Взявши Добрынюшка тугой лук
А и колчан себе каленых стрел,
Идет он по широким по улицам,
По частым мелким переулачкам,
По горницам стреляет воробушков,
По повалушам стреляет он сизых голубей.
Зайдет в улицу Игнатьевску
И во тот переулок Маринин,
Взглянет ко Марине на широкой двор,
На ее высокия терема.
А у молоды Марины Игнатьевны,
У ее на хорошем высоком терему
Сидят тут два сизыя голубя
Над тем окошечком косящетым,
Цалуются оне, милуются,
Желты носами обнимаются.
Тут Дабрыни за беду стало:
Будто над ним насмехаются.
Стреляет в сизых голубей,
А спела ведь титивка у туга́ лука́,
[В]звыла да пошла калена́ стрела́.
По грехам над Добрынею учинилася:
Левая нога ево поко́льзнула,
Права рука удрогнула:
Не попал он в сизых голубей,
Что попал он в окошечко косящетое,
Проломил он окон(н)ицу стекольчетую,
Отшиб все причалины серебреныя.
Росшиб он зеркала стекольчетое,
Белодубовы столы пошаталися,
Что питья медяные восплеснулися.
А втапоры Марине безвременье было,
Умывалася Марина, снарежалася
И бросилася на свой широкий двор:
«А кто это невежа на двор заходил?
А кто это невежа в окошко стреляет?
Проломил оконницу мою стекольчетою,
Отшиб все причалины серебреныя,
Росшиб зеркала стекольчетое?».
И втепоры Марине за беду стало,
Брала она следы горячия молодецкия,
Набирала Марина беремя дров,
А беремя дров белодубовых,
Клала дровца в печку муравленую
Со темя́ следы горя́чими,
Разжигает дрова полящетым огнем
И сама она дровам приговариват:
«Сколь жарко дрова разгораются
Со темя́ следы молоде́цкими,
Разгоралось бы сер(д)це молодецкое
Как у мо́лода Добрынюшки Никитьевича!».
А и божья крепко, вражья-то лепко.
Взя́ла Добрыню пуще вострова ножа
По ево по сер(д)цу богатырскому:
Он с вечера, Добрыня, хлеба не ест,
Со полуночи Никитичу не у́снется,
Он белова свету дажидается.
По ево-та щаски великия
Рано зазвонили ко заутреням.
Встает Добрыня ранешонько,
Подпоясал себе сабельку вострою,
Пошел Добрыня к заутрени,
Прошел он церкву соборную,
Зайдет ко Марине на широкой двор,
У высокова терема послушает.
А у мо́лоды Марины вечеренка была,
А и собраны были душечки красны девицы,
Сидят и молоденьки молодушки,
Все были дочери отецкия,
Все тут были жены молодецкия.
Вшел он, Добрыня, во высок терем, —
Которыя девицы приговаривают,
Она, молода Марина, отказывает и прибранивает.

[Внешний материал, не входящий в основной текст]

-- ==== Sys2Proof/Machine/Power.lean ====
section
/-! DEFINITION. Power sequencing (13): PSYNC and its commands, the work of each power state, rails and their monitors, the
energy store and the requests, the down path, failed steps and emergency stops. -/

namespace Sys2Proof.Machine

open Sys2Proof

/-! Rails, in the order of 13 Table 13.4. -/

/-- State in which a rail is switched on; 0 = standby (13 Table 13.4). -/
def railOnState (n : Nat) : Nat := [0, 1, 2, 3, 4, 5, 6, 7, 7, 8, 8].getD n 0

/-- State in which a rail is switched off; 0 = never. -/
def railOffState (n : Nat) : Nat := [0, 30, 29, 28, 27, 26, 25, 24, 23, 22, 21].getD n 0

/-- Warning level of a rail in ‰ of nominal. -/
def railWarn (n : Nat) : Nat := [30, 40, 30, 30, 30, 40, 40, 30, 50, 40, 80].getD n 0

/-- Fault level of a rail in ‰ of nominal. -/
def railFaultLevel (n : Nat) : Nat := [60, 80, 60, 60, 50, 70, 70, 50, 80, 70, 120].getD n 0

/-- The rail has a PMBus monitor. -/
def railPmbus (n : Nat) : Bool := n == 6 || n == 8 || n == 10

/-- The image whose panels the AON island has latched (12 R336). -/
def State.latchedImage (s : State) : Option Image :=
  match s.image.running with
  | some i => some i
  | none => (s.slot s.image.chosen).img

/-- Nominal voltage in mV; the two NAND rails take theirs from the FLASH panel. -/
def State.railNominal (s : State) (n : Nat) : Nat :=
  let flash (f : FlashBuild → Nat) : Nat :=
    match s.latchedImage with
    | some i => (match imgBody i 0x30 0 with | some (.flash b) => f b | _ => 0)
    | none => 0
  if n = 8 then flash (fun b => b.vccMv)
  else if n = 9 then flash (fun b => b.vccqMv)
  else [800, 1800, 850, 750, 900, 1200, 1800, 1100, 0, 0, 12000].getD n 0

/-- PWR_EN ball of a rail: ball 0 drives VDD_NVM, the POWER panel maps the others (13 R368). -/
def State.railBall (s : State) (n : Nat) : Nat := if n ≤ 1 then 0 else s.power.railMap.getD (n - 2) 0

/-- A rail and its monitor. -/
def State.rail (s : State) (n : Nat) : Rail := SMap.findD s.power.rails n {}

/-- A rail written. -/
def State.putRail (s : State) (n : Nat) (r : Rail) : State :=
  { s with power := { s.power with rails := SMap.put s.power.rails n r } }

/-- A rail's enable asserted or deasserted; level 3 stands until the rail is within its warning levels (13 R368). -/
def State.switchRail (s : State) (n : Nat) (on : Bool) : State :=
  let r := s.rail n
  (s.putRail n { mv := r.mv, junction := r.junction, enabled := on, level := if on then 3 else 0 }).emit
    (.pwrEn (s.railBall n) on)

/-- The rails of an on state, and of an off state. -/
def onRails (st : Nat) : List Nat := (List.range 11).filter (fun n => n != 0 && railOnState n == st)
def offRails (st : Nat) : List Nat := (List.range 11).filter (fun n => n != 0 && railOffState n == st)

/-- The rails of an on state are within their warning levels. -/
def State.railsSettled (s : State) (st : Nat) : State :=
  (onRails st).foldl (fun s n => s.putRail n { s.rail n with level := 0 }) s

/-- A rail is supervised: VDD_AON always, another one once it is up. -/
def State.railLive (s : State) (n : Nat) : Bool := n == 0 || ((s.rail n).enabled && (s.rail n).level != 3)

/-- The level of a rail; VDD_CORE shows the higher of voltage and junction (16 R416). -/
def State.railLevel (s : State) (n : Nat) : Nat :=
  if s.railLive n then max (s.rail n).level (s.rail n).jLevel else 0

/-- Some rail is in warning (a rail in fault is so too, 13 R369). -/
def State.anyWarning (s : State) : Bool := (List.range 11).any (fun n => s.railLevel n != 0)

/-! Steps (13 R360 to R363). -/

/-- The device releases PSYNC. -/
def State.letGo (s : State) : State :=
  if s.power.holding then ({ s with power := { s.power with holding := false } }).emit (.psync false) else s

/-- A cause recorded in PW_STATE and PW_DOWN_LOG. -/
def State.setCause (s : State) (c : Nat) : State :=
  ({ s with power := { s.power with cause := c } }).put F.PW_DOWN_LOG.CAUSE c

/-- The command low due next, driven at once where PSYNC is high already (13 R363). -/
def State.setCmd (s : State) (c : CmdLow) : State :=
  let s := { s with power := { s.power with cmd := some c } }
  if s.power.psyncHigh then
    s.emit (.cmdLow (match c with | .turn => 4 | .loop => 7 | .reset => 15))
  else s

/-- A state entered by a rise or a command; the highest state of the last down path is logged (13 Table 13.12). -/
def State.enterState (s : State) (n : Nat) : State :=
  let s := { s with power := { s.power with
    state := n, begun := false, downTop := if 15 ≤ n then max n s.power.downTop else s.power.downTop } }
  if 15 ≤ n then (s.put F.PW_DOWN_LOG.LAST_STATE s.power.downTop).put F.PW_DOWN_LOG.CAUSE s.power.cause else s

/-- The pair state lets service open (13 Table 13.3, state 14). -/
def State.pairReady (s : State) : Bool :=
  s.twin.st == .paired || s.twin.st == .solo || s.twin.st == .feeding || s.twin.st == .rejoining

/-- State 0 may be left (13 R373, R378). -/
def State.powerWanted (s : State) : Bool := s.power.pwrReq && s.power.supply && !s.power.waitToggle

/-- In state 0 the device releases PSYNC once it may start. -/
def State.tryStart (s : State) : State :=
  if s.power.state == 0 && s.power.holding && s.powerWanted then s.letGo else s

/-- An up-path step has failed (13 Table 13.8): TURN follows, and state 0 waits for a new PWR_REQ. -/
def State.failStep (s : State) : State :=
  let s := (s.setCause 4).raise F.PW_STATUS.STEP_FAIL
  let s := { s with power := { s.power with waitToggle := true } }
  match s.power.cmd with
  | none => (s.setCmd .turn).letGo
  | some _ => s.letGo

/-- States 1 to 13, and state 14 entered and not begun. -/
def State.upPath (s : State) : Bool :=
  (decide (1 ≤ s.power.state) && decide (s.power.state ≤ 13)) || (s.power.state == 14 && !s.power.begun)

/-- PWR_REQ or the input is lost on the up path: TURN is due once the step completes; the two unbounded waits end at once
(13 Table 13.8). -/
def State.upAbort (s : State) (cause : Nat) : State :=
  if (s.upPath || (s.power.state == 0 && !s.power.holding)) && s.power.cmd.isNone then
    let s := (s.setCause cause).setCmd .turn
    let waits := (s.power.state == 13 && !s.pairReady)
      || (s.power.state == 8 && s.power.testMode && (onRails 8).all (fun n => s.railLive n))
    if waits then s.letGo else s
  else s

/-- The supply is good again before the commit point (13 Table 13.8): the work stops, and TURN goes back to state 14. -/
def State.supplyReturn (s : State) : State :=
  if 15 ≤ s.power.state && s.power.state ≤ 18 && s.power.begun && (s.power.cause == 1 || s.power.cause == 2)
      && s.power.supply && !s.power.pfFail && s.power.pwrReq && s.power.cmd.isNone then
    let s := { s with
      save := { s.save with active := false },
      power := { s.power with turnBack := true },
      twin := { s.twin with
        downWork := [], group := match s.twin.group with | some g => if g.down && g.step = 2 then none else some g | none => none } }
    let s := (s.raise F.PW_STATUS.SAVE_ABORTED).health 3 1
    (s.setCmd .turn).letGo
  else s

/-- Emergency stop: every enable is deasserted at once, and RESET follows once PSYNC rises (13 Table 13.5). `rail` is 0xFF where no
rail is the cause. -/
def State.emergencyStop (s : State) (rail : Nat) : State :=
  if s.power.cause = 6 then s
  else
    let s := s.raise F.PW_STATUS.EMERGENCY
    let s := { s with power := { s.power with emergency := some (rail, s.power.state, s.now) } }
    let s := ((List.range 11).filter (fun n => (s.rail n).enabled)).foldl (fun s n => s.switchRail n false) s
    let s := ((s.setCause 6).tearRecords).loseVolatile false
    let s := { s with power := { s.power with mgmtUp := false, throttle := false, turnBack := false } }
    (s.setCmd .reset).letGo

Втапоры Добрыня не во что положил,
И к ним бы Добрыня в терем не пошел,
А стала ево Марина в окошко бранить,
Ему больно пенять.
Завидел Добрыня он Змея Горынчета,
Тут ему за беду стало,
За великую досаду показалося,
[В]збежал на крылечка на красная,
А двери у терема железныя,
Заперлася Марина Игнатьевна.
А и молоды Добрыня Никитич млад
Ухватит бревно он в охват толщины,
А ударил он во двери железныя,
Недоладом из пяты он вышиб вон
И [в]збежал он на сени косящеты.
Бросилась Марина Игнатьевна
Бранить Добрыню Никитича:
«Деревенщина ты, детина, зашелшина!
Вчерась ты, Добрыня, на двор заходил,
Проломил мою оконницу стекольчетую,
Ты росшиб у меня зеркало стекольчетое!».
А бросится Змеишша Горынчишша,
Чуть ево, Добрыню, огнем не спалил,
А и чуть молодца хоботом не ушиб.
А и сам тут Змей почал бранити ево, больно пеняти:
«Не хочу я звати Добрынею,
Не хощу величать Никитичем,
Называю те детиною-деревенщиною и зашельшиною,
Почто ты, Добрыня, в окошко стрелял,
Проломил ты оконницу стекольчетую,
Росшиб зеркало стекольчетое!».
Ему тута-тка, Добрыни, за беду стало
И за великую досаду показалося;
Вынимал саблю вострую,
Воздымал выше буйны головы своей:
«А и хощешь ли тебе, Змея,
Изрублю я в мелкия части пирожныя,
Разбросаю далече по чисто́м полю́?».
А и тут Змей Горынич,
Хвост поджав, да и вон побежал,
Взяла его страсть, так зачал срать,
А колы́шки метал, по три пуда срал.
Бегучи, он, Змей, заклинается:
«Не дай бог бывать ко Марине в дом,
Есть у нее не один я друг,
Есть лутче меня и повежливея».
А молода Марина Игнатьевна
Она высунолась по пояс в окно
В одной рубашке без пояса,
А сама она Змея уговаривает:
«Воротись, мил надежда, воротись, друг!
Хошь, я Добрыню оберну клячею водовозною?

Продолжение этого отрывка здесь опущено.